Our country was carefully designed so that power is diffuse. Just as the judicial, legislative and executive branches balance one another, so too do the state and federal governments provide checks on one another. The president is elected by the states, not directly the people, to ensure that the two systems of government are accountable to one another. 

The president nominates judges, acts as commander-in-chief of the military, controls much of foreign policy and, in recent years, is given wide latitude to rule through executive order. It is important, then, that even states that may be less populous not be entirely ignored. What’s more, if states lose more power to the federal government, all Americans lose some of the choice (we should have 50 unique governments to choose from, and which should represent us more accurately than the federal government does) that makes our country special, because they could be overruled by a president who only represents citizens in the handful of most populous states.

Our country was formed as a confederation of states, and diluting states’ power would be a considerable restructuring of our country’s fabric.

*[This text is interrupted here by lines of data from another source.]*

-- ==== Sys2Proof/Laws/Spine.lean ====
section
/-! SUPPORT. The spine of a state: its queue, local count and lifecycle. One lemma for each shared operation that keeps all three
(`_spine`), and for each of those that move the lifecycle the one that says the queue stays (`_queue`). -/

namespace Sys2Proof.Machine

/-- The queue, the local count and the lifecycle of a module. -/
def State.spine (s : State) : List Instr × DWord × LifeSt := (s.pending, s.count, s.life)

theorem State.pending_of_spine {s t : State} (h : t.spine = s.spine) : t.pending = s.pending := congrArg (fun x => x.1) h

theorem State.count_of_spine {s t : State} (h : t.spine = s.spine) : t.count = s.count := congrArg (fun x => x.2.1) h

theorem State.life_of_spine {s t : State} (h : t.spine = s.spine) : t.life = s.life := congrArg (fun x => x.2.2) h

@[simp] theorem State.spine_mk (a b c d e f g h i j k l m n o p q r u v w) :
    (State.mk a b c d e f g h i j k l m n o p q r u v w).spine = (a, b, d) := rfl

@[simp] theorem State.spine_eta (s : State) : (s.pending, s.count, s.life) = s.spine := rfl

@[simp] theorem State.spine_foldl {α : Type} (f : State → α → State) (l : List α) (s : State)
    (h : ∀ t x, (f t x).spine = t.spine) : (l.foldl f s).spine = s.spine := by
  induction l generalizing s with
  | nil => rfl
  | cons x r ih => rw [List.foldl_cons, ih, h]

theorem State.spine_foldl_fst {α β : Type} (f : State × β → α → State × β) (l : List α) (s : State) (b : β)
    (h : ∀ t b x, (f (t, b) x).1.spine = t.spine) : (l.foldl f (s, b)).1.spine = s.spine := by
  induction l generalizing s b with
  | nil => rfl
  | cons x r ih => rw [List.foldl_cons, ← h s b x]; exact ih _ _

theorem State.spine_foldl_snd {α β : Type} (f : β × State → α → β × State) (l : List α) (s : State) (b : β)
    (h : ∀ t b x, (f (b, t) x).2.spine = t.spine) : (l.foldl f (b, s)).2.spine = s.spine := by
  induction l generalizing s b with
  | nil => rfl
  | cons x r ih => rw [List.foldl_cons, ← h s b x]; exact ih _ _

/-- Every state an access of a bank command may go on with has the spine of s. -/
def RunOut.spines (o : RunOut) (s : State) : Prop :=
  match o with
  | .waits t => t.spine = s.spine
  | .ends t _ _ => t.spine = s.spine

/-- The same of a cache access. -/
def CacheOut.spines (o : CacheOut) (s : State) : Prop :=
  match o with
  | .waits t => t.spine = s.spine
  | .ends t _ _ => t.spine = s.spine

/-- The same of a bank command. -/
def BankOut.spines (o : BankOut) (s : State) : Prop :=
  match o with
  | .waits t => t.spine = s.spine
  | .fails t _ => t.spine = s.spine
  | .writes t _ _ => t.spine = s.spine

/-- The same of an atomic's read. -/
def AtomicRead.spines (o : AtomicRead) (s : State) : Prop :=
  match o with
  | .done t => t.spine = s.spine
  | .ok t _ => t.spine = s.spine

/-- The same of a send. -/
def SendOut.spines (o : SendOut) (s : State) : Prop :=
  match o with
  | .sent t => t.spine = s.spine
  | _ => True

/-- The same of a check of the host's cached lines. -/
def BiOut.spines (o : BiOut) (s : State) : Prop :=
  match o with
  | .clear => True
  | .waits t => t.spine = s.spine
  | .timeout t => t.spine = s.spine

/-- The same of a vector operation's write. -/
def Written.spines (o : Written) (s : State) : Prop :=
  match o with
  | .done t => t.spine = s.spine
  | .waits t => t.spine = s.spine
  | .fails t _ => t.spine = s.spine

theorem RunOut.spines.waits {o : RunOut} {s t : State} (h : o.spines s) (e : o = .waits t) : t.spine = s.spine := by
  subst e; exact h

theorem RunOut.spines.ends {o : RunOut} {s t : State} {st : Nat} {d : List Byte} (h : o.spines s)
    (e : o = .ends t st d) : t.spine = s.spine := by
  subst e; exact h

theorem CacheOut.spines.waits {o : CacheOut} {s t : State} (h : o.spines s) (e : o = .waits t) : t.spine = s.spine := by
  subst e; exact h

theorem CacheOut.spines.ends {o : CacheOut} {s t : State} {st : Nat} {d : List Byte} (h : o.spines s)
    (e : o = .ends t st d) : t.spine = s.spine := by
  subst e; exact h

theorem BankOut.spines.waits {o : BankOut} {s t : State} (h : o.spines s) (e : o = .waits t) : t.spine = s.spine := by
  subst e; exact h

theorem BankOut.spines.fails {o : BankOut} {s t : State} {st : Nat} (h : o.spines s) (e : o = .fails t st) : t.spine = s.spine := by
  subst e; exact h

theorem BankOut.spines.writes {o : BankOut} {s t : State} {rs : List TileOut} {b : Bool} (h : o.spines s)
    (e : o = .writes t rs b) : t.spine = s.spine := by
  subst e; exact h

theorem AtomicRead.spines.done {o : AtomicRead} {s t : State} (h : o.spines s) (e : o = .done t) : t.spine = s.spine := by
  subst e; exact h

theorem AtomicRead.spines.ok {o : AtomicRead} {s t : State} {v : DWord} (h : o.spines s) (e : o = .ok t v) : t.spine = s.spine := by
  subst e; exact h

theorem SendOut.spines.sent {o : SendOut} {s t : State} (h : o.spines s) (e : o = .sent t) : t.spine = s.spine := by
  subst e; exact h

theorem BiOut.spines.waits {o : BiOut} {s t : State} (h : o.spines s) (e : o = .waits t) : t.spine = s.spine := by
  subst e; exact h

theorem BiOut.spines.timeout {o : BiOut} {s t : State} (h : o.spines s) (e : o = .timeout t) : t.spine = s.spine := by
  subst e; exact h

theorem Written.spines.done {o : Written} {s t : State} (h : o.spines s) (e : o = .done t) : t.spine = s.spine := by
  subst e; exact h

theorem Written.spines.waits {o : Written} {s t : State} (h : o.spines s) (e : o = .waits t) : t.spine = s.spine := by
  subst e; exact h

theorem Written.spines.fails {o : Written} {s t : State} {st : Nat} (h : o.spines s) (e : o = .fails t st) : t.spine = s.spine := by
  subst e; exact h

@[simp] theorem State.pending_foldl {α : Type} (f : State → α → State) (l : List α) (s : State)
    (h : ∀ t x, (f t x).spine.1 = t.spine.1) : (l.foldl f s).spine.1 = s.spine.1 := by
  induction l generalizing s with
  | nil => rfl
  | cons x r ih => rw [List.foldl_cons, ih, h]

@[simp] theorem State.setAtoll_spine (s : State) (g : ℕ) (a : Atoll) : (State.setAtoll s g a).spine = s.spine := by
  rfl

@[simp] theorem State.modAtoll_spine (s : State) (g : ℕ) (f : Atoll → Atoll) : (State.modAtoll s g f).spine = s.spine := by
  rfl

@[simp] theorem State.modFlt_spine (s : State) (f : FaultSt → FaultSt) : (State.modFlt s f).spine = s.spine := by
  rfl

@[simp] theorem State.raise_spine (s : State) (r : RecIn) : (State.raise s r).spine = s.spine := by
  rfl

@[simp] theorem State.absorb_spine (s : State) (t : ℕ) : (State.absorb s t).spine = s.spine := by
  unfold State.absorb
  try dsimp only
  (repeat' split) <;> simp

@[simp] theorem State.bayUnpublish_spine (s : State) (g : ℕ) (bay : ℕ) : (State.bayUnpublish s g bay).spine = s.spine := by
  unfold State.bayUnpublish
  try dsimp only
  grind [State.modAtoll_spine, State.spine_mk, State.spine_foldl]

@[simp] theorem State.modShoal_spine (s : State) (h : ℕ) (f : Shoal → Shoal) : (State.modShoal s h f).spine = s.spine := by
  rfl

@[simp] theorem State.bankLate_spine (s : State) (addr : ℕ) : (State.bankLate s addr).spine = s.spine := by
  unfold State.bankLate
  try dsimp only
  (repeat' split) <;> simp

@[simp] theorem State.modMem_spine (s : State) (f : MemSt → MemSt) : (State.modMem s f).spine = s.spine := by
  rfl

@[simp] theorem State.dramWrite_spine (s : State) (a : ℕ) (data : List Byte) : (State.dramWrite s a data).spine = s.spine := by
  unfold State.dramWrite
  try dsimp only
  (repeat' split) <;> simp

@[simp] theorem State.lagoonWrite_spine (s : State) (t : ℕ) (off : ℕ) (tag : BitVec 5) (data : List Byte) :
    (State.lagoonWrite s t off tag data).spine = s.spine := by
  unfold State.lagoonWrite
  simp [apply_ite Prod.fst, apply_ite State.spine]

@[simp] theorem State.writePlace_spine (s : State) (pl : Place) (tag : BitVec 5) (data : List Byte) :
    (State.writePlace s pl tag data).spine = s.spine := by
  unfold State.writePlace
  try dsimp only
  (repeat' split) <;> simp

@[simp] theorem State.physWrite_spine (x0 : ℕ) (x1 : State) (x2 : Option ℕ) (x3 : ℕ) (x4 : BitVec 5) (x5 : List Byte) :
    (State.physWrite x0 x1 x2 x3 x4 x5).1.spine = x1.spine := by
  induction x0 generalizing x1 x3 x5 with
  | zero => rfl
  | succ k ih => unfold State.physWrite; dsimp only; (repeat' split) <;> simp_all <;> (repeat' split) <;> simp_all

@[simp] theorem State.pwrite_spine (s : State) (who : Option ℕ) (addr : ℕ) (tag : BitVec 5) (data : List Byte) :
    (State.pwrite s who addr tag data).1.spine = s.spine := by
  unfold State.pwrite
  try dsimp only
  (repeat' split) <;> simp

@[simp] theorem State.writeBack_spine (s : State) (g : ℕ) (c : CacheLine) : (State.writeBack s g c).spine = s.spine := by
  unfold State.writeBack
  try dsimp only
  (repeat' split) <;> simp

@[simp] theorem State.cacheAlloc_spine (s : State) (g : ℕ) (bay : ℕ) (set : ℕ) : (State.cacheAlloc s g bay set).1.spine
    = s.spine := by
  unfold State.cacheAlloc
  try dsimp only
  (repeat' split) <;> simp

@[simp] theorem State.modHost_spine (s : State) (f : HostSt → HostSt) : (State.modHost s f).spine = s.spine := by
  rfl

theorem State.biCheck_spine (x0 : State) (x1 : List (ℕ × ℕ × Bool)) : (State.biCheck x0 x1).spines x0 := by
  unfold State.biCheck
  dsimp only
  (repeat' split) <;> simp_all [BiOut.spines]

@[simp] theorem State.biThen_spine (s : State) (rs : List (Nat × Nat × Bool)) (late go : State → State)
    (hl : ∀ t, (late t).spine = t.spine) (hg : (go s).spine = s.spine) : (s.biThen rs late go).spine = s.spine := by
  have h := s.biCheck_spine rs
  unfold State.biThen
  split <;> simp_all [BiOut.spines]

@[simp] theorem State.flushBay_spine (s : State) (g : ℕ) (bay : ℕ) : (State.flushBay s g bay).spine = s.spine := by
  unfold State.flushBay
  simp [apply_ite Prod.fst, apply_ite State.spine]

@[simp] theorem State.dropBay_spine (s : State) (g : ℕ) (bay : ℕ) : (State.dropBay s g bay).spine = s.spine := by
  rfl

@[simp] theorem State.cacheCommand_spine (s : State) (g : ℕ) (bay : ℕ) (k : CacheCmdKind) (who : CacheIssuer) :
    (State.cacheCommand s g bay k who).spine = s.spine := by
  unfold State.cacheCommand
  try dsimp only
  (repeat' split) <;> simp

theorem State.cacheRead_spine (x0 : State) (x1 : ℕ) (x2 : ℕ) (x3 : ℕ) : (State.cacheRead x0 x1 x2 x3).spines x0 := by
  unfold State.cacheRead
  dsimp only
  (repeat' split) <;> simp_all [CacheOut.spines]
  all_goals first
    | exact (State.biCheck_spine _ _).waits ‹_›
    | exact (State.biCheck_spine _ _).timeout ‹_›

theorem State.cacheWrite_spine (x0 : State) (x1 : ℕ) (x2 : ℕ) (x3 : List Byte) : (State.cacheWrite x0 x1 x2 x3).spines x0 := by
  unfold State.cacheWrite
  dsimp only
  (repeat' split) <;> simp_all [CacheOut.spines]
  all_goals first
    | exact (State.biCheck_spine _ _).waits ‹_›
    | exact (State.biCheck_spine _ _).timeout ‹_›

@[simp] theorem State.endLoad_spine (s : State) (g : ℕ) (who : Requester) (addr : Word) (size : ℕ) (sgn : Bool) (st : ℕ) (data
    : List Byte) : (State.endLoad s g who addr size sgn st data).spine = s.spine := by
  unfold State.endLoad
  try dsimp only
  (repeat' split) <;> simp

@[simp] theorem State.endStore_spine (s : State) (g : ℕ) (who : Requester) (addr : Word) (st : ℕ) :
    (State.endStore s g who addr st).spine = s.spine := by
  unfold State.endStore
  try dsimp only
  (repeat' split) <;> simp

@[simp] theorem State.finishBayChange_spine (s : State) (g : ℕ) (c : BayChange) : (State.finishBayChange s g c).spine = s.spine := by
  unfold State.finishBayChange
  try dsimp only
  (repeat' split) <;> simp

@[simp] theorem State.askReset_spine (s : State) (counted : Bool) : (State.askReset s counted).spine = s.spine := by
  rfl

@[simp] theorem State.postEvent_spine (s : State) (e : Event) : (State.postEvent s e).spine = s.spine := by
  rfl

@[simp] theorem State.notice_spine (s : State) (p : ℕ) (kind : ℕ) (status : ℕ) (seq : Word) (report : Half) :
    (State.notice s p kind status seq report).spine = s.spine := by
  rfl

@[simp] theorem State.noticeAll_spine (s : State) (kind : ℕ) (seq : Word) : (State.noticeAll s kind seq).spine = s.spine := by
  unfold State.noticeAll
  simp

@[simp] theorem State.checkHealth_spine (s : State) : (State.checkHealth s).spine = s.spine := by
  unfold State.checkHealth
  simp [apply_ite Prod.fst, apply_ite State.spine]

@[simp] theorem State.fenceUnit_spine (s : State) (u : Word) (cls : Half) (seq : Word) (source : BitVec 2) (retry : Bool) :
    (State.fenceUnit s u cls seq source retry).spine = s.spine := by
  unfold State.fenceUnit
  simp [apply_ite Prod.fst, apply_ite State.spine]

@[simp] theorem State.modPart_spine (s : State) (p : ℕ) (f : Part → Part) : (State.modPart s p f).spine = s.spine := by
  unfold State.modPart
  try dsimp only
  (repeat' split) <;> simp

@[simp] theorem State.trigger_spine (s : State) (p : ℕ) (t : Trigger) : (State.trigger s p t).spine = s.spine := by
  unfold State.trigger
  simp

@[simp] theorem State.lagoonDecode_spine (s : State) (t : ℕ) (off : ℕ) (d : Decoded) (src : ℕ) (op : ℕ × ℕ) :
    (State.lagoonDecode s t off d src op).spine = s.spine := by
  unfold State.lagoonDecode
  try dsimp only
  (repeat' split) <;> simp

@[simp] theorem State.lagoonRead_spine (s : State) (t : ℕ) (off : ℕ) (n : ℕ) (d : Decoded) (op : ℕ × ℕ) :
    (State.lagoonRead s t off n d op).1.spine = s.spine := by
  unfold State.lagoonRead
  try dsimp only
  (repeat' split) <;> simp

@[simp] theorem State.load_spine (x0 : State) (x1 : ℕ) (x2 : Requester) (x3 : Word) (x4 : ℕ) (x5 : Bool) (x6 : Decoded) :
    (State.load x0 x1 x2 x3 x4 x5 x6).spine = x0.spine := by
  have h := x0.cacheRead_spine x1 (laOffset x3) x4
  unfold State.load; dsimp only; (repeat' split) <;> simp_all [CacheOut.spines] <;> (repeat' split) <;> simp_all

@[simp] theorem State.storeTo_spine (x0 : State) (x1 : ℕ) (x2 : Requester) (x3 : Word) (x4 : BitVec 5) (x5 : List Byte) :
    (State.storeTo x0 x1 x2 x3 x4 x5).spine = x0.spine := by
  have h := x0.cacheWrite_spine x1 (laOffset x3) x5
  unfold State.storeTo; dsimp only; (repeat' split) <;> simp_all [CacheOut.spines] <;> (repeat' split) <;> simp_all

@[simp] theorem State.modFw_spine (s : State) (f : FwSt → FwSt) : (State.modFw s f).spine = s.spine := by
  rfl

@[simp] theorem State.modSession_spine (s : State) (id : ℕ) (f : SpdmSession → SpdmSession) : (State.modSession s id f).spine
    = s.spine := by
  rfl

@[simp] theorem State.modMgmt_spine (s : State) (f : MgmtSt → MgmtSt) : (State.modMgmt s f).spine = s.spine := by
  rfl

@[simp] theorem State.spdmSend_spine (s : State) (session : ℕ) (bs : List Byte) : (State.spdmSend s session bs).spine = s.spine := by
  unfold State.spdmSend
  try dsimp only
  (repeat' split) <;> simp

@[simp] theorem State.freshen_spine (s : State) : (State.freshen s).spine = s.spine := by
  rfl

@[simp] theorem State.spdmAnswer_spine (s : State) (r : SpdmRequest) (go : State → SpdmRequest → State × SpdmRsp)
    (h : ∀ t q, (go t q).1.spine = t.spine) : (s.spdmAnswer r go).spine = s.spine := by
  unfold State.spdmAnswer
  dsimp only
  (repeat' split) <;> simp_all

@[simp] theorem spdmAlgorithms_spine (s : State) (r : SpdmRequest) : (spdmAlgorithms s r).1.spine = s.spine := by
  unfold spdmAlgorithms
  simp [apply_ite Prod.fst, apply_ite State.spine]

@[simp] theorem spdmCapabilities_spine (s : State) (r : SpdmRequest) : (spdmCapabilities s r).1.spine = s.spine := by
  unfold spdmCapabilities
  simp [apply_ite Prod.fst, apply_ite State.spine]

@[simp] theorem spdmCertificate_spine (s : State) (r : SpdmRequest) : (spdmCertificate s r).1.spine = s.spine := by
  unfold spdmCertificate
  try dsimp only
  (repeat' split) <;> simp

The Electoral College’s distribution of electors ensures that Wyoming, for example, has a minimum of three votes. If electors were distributed entirely proportionally to population size, then Wyoming would have less than one elector to California’s 55. Sure, a Wyomingan’s vote would literally count for just as much as a New Yorker’s, but given how many more New Yorkers there are than Wyomingans, even if all of Wyoming voted as a bloc, they would be less than a drop in the bucket. 

Even if you aren’t convinced that the Electoral College is important, changing the way that we allocate electors within it is a faster, more politically feasible alternative that achieves many of the same ends. The Electoral College is inscribed in the Constitution, making it difficult to change, but states are free to direct electors to vote however they wish. The choice to appoint electors in a winner-take-all manner is arbitrary. States can also choose to divide their electors based on the outcome of the popular vote in the state (Maine and Nebraska already do).

Everyone, regardless of their political beliefs, is shortchanged by the winner-take-all system. As a New Yorker, I know that presidential candidates have no reason to appeal to New Yorkers, because our state’s vote for the Democratic nominee is almost entirely guaranteed. Democrats have long been the majority in New York, and in a winner-take-all system, the Republican minority doesn’t matter. If, however, the margin by which a candidate won in New York did have an impact, then candidates would be incentivized to incorporate the needs of New Yorkers into their platforms. This is true of all states. The more people and states to which a president is accountable, the better. 

If the presidential election doesn’t turn out how one party or the other wants it to, there will be calls again to abolish the Electoral College. But reorganizing the winner-take-all system is a much faster and more palatable solution to the disconnect between electoral and popular votes, and it doesn’t damage the intended distribution of power between state and federal government.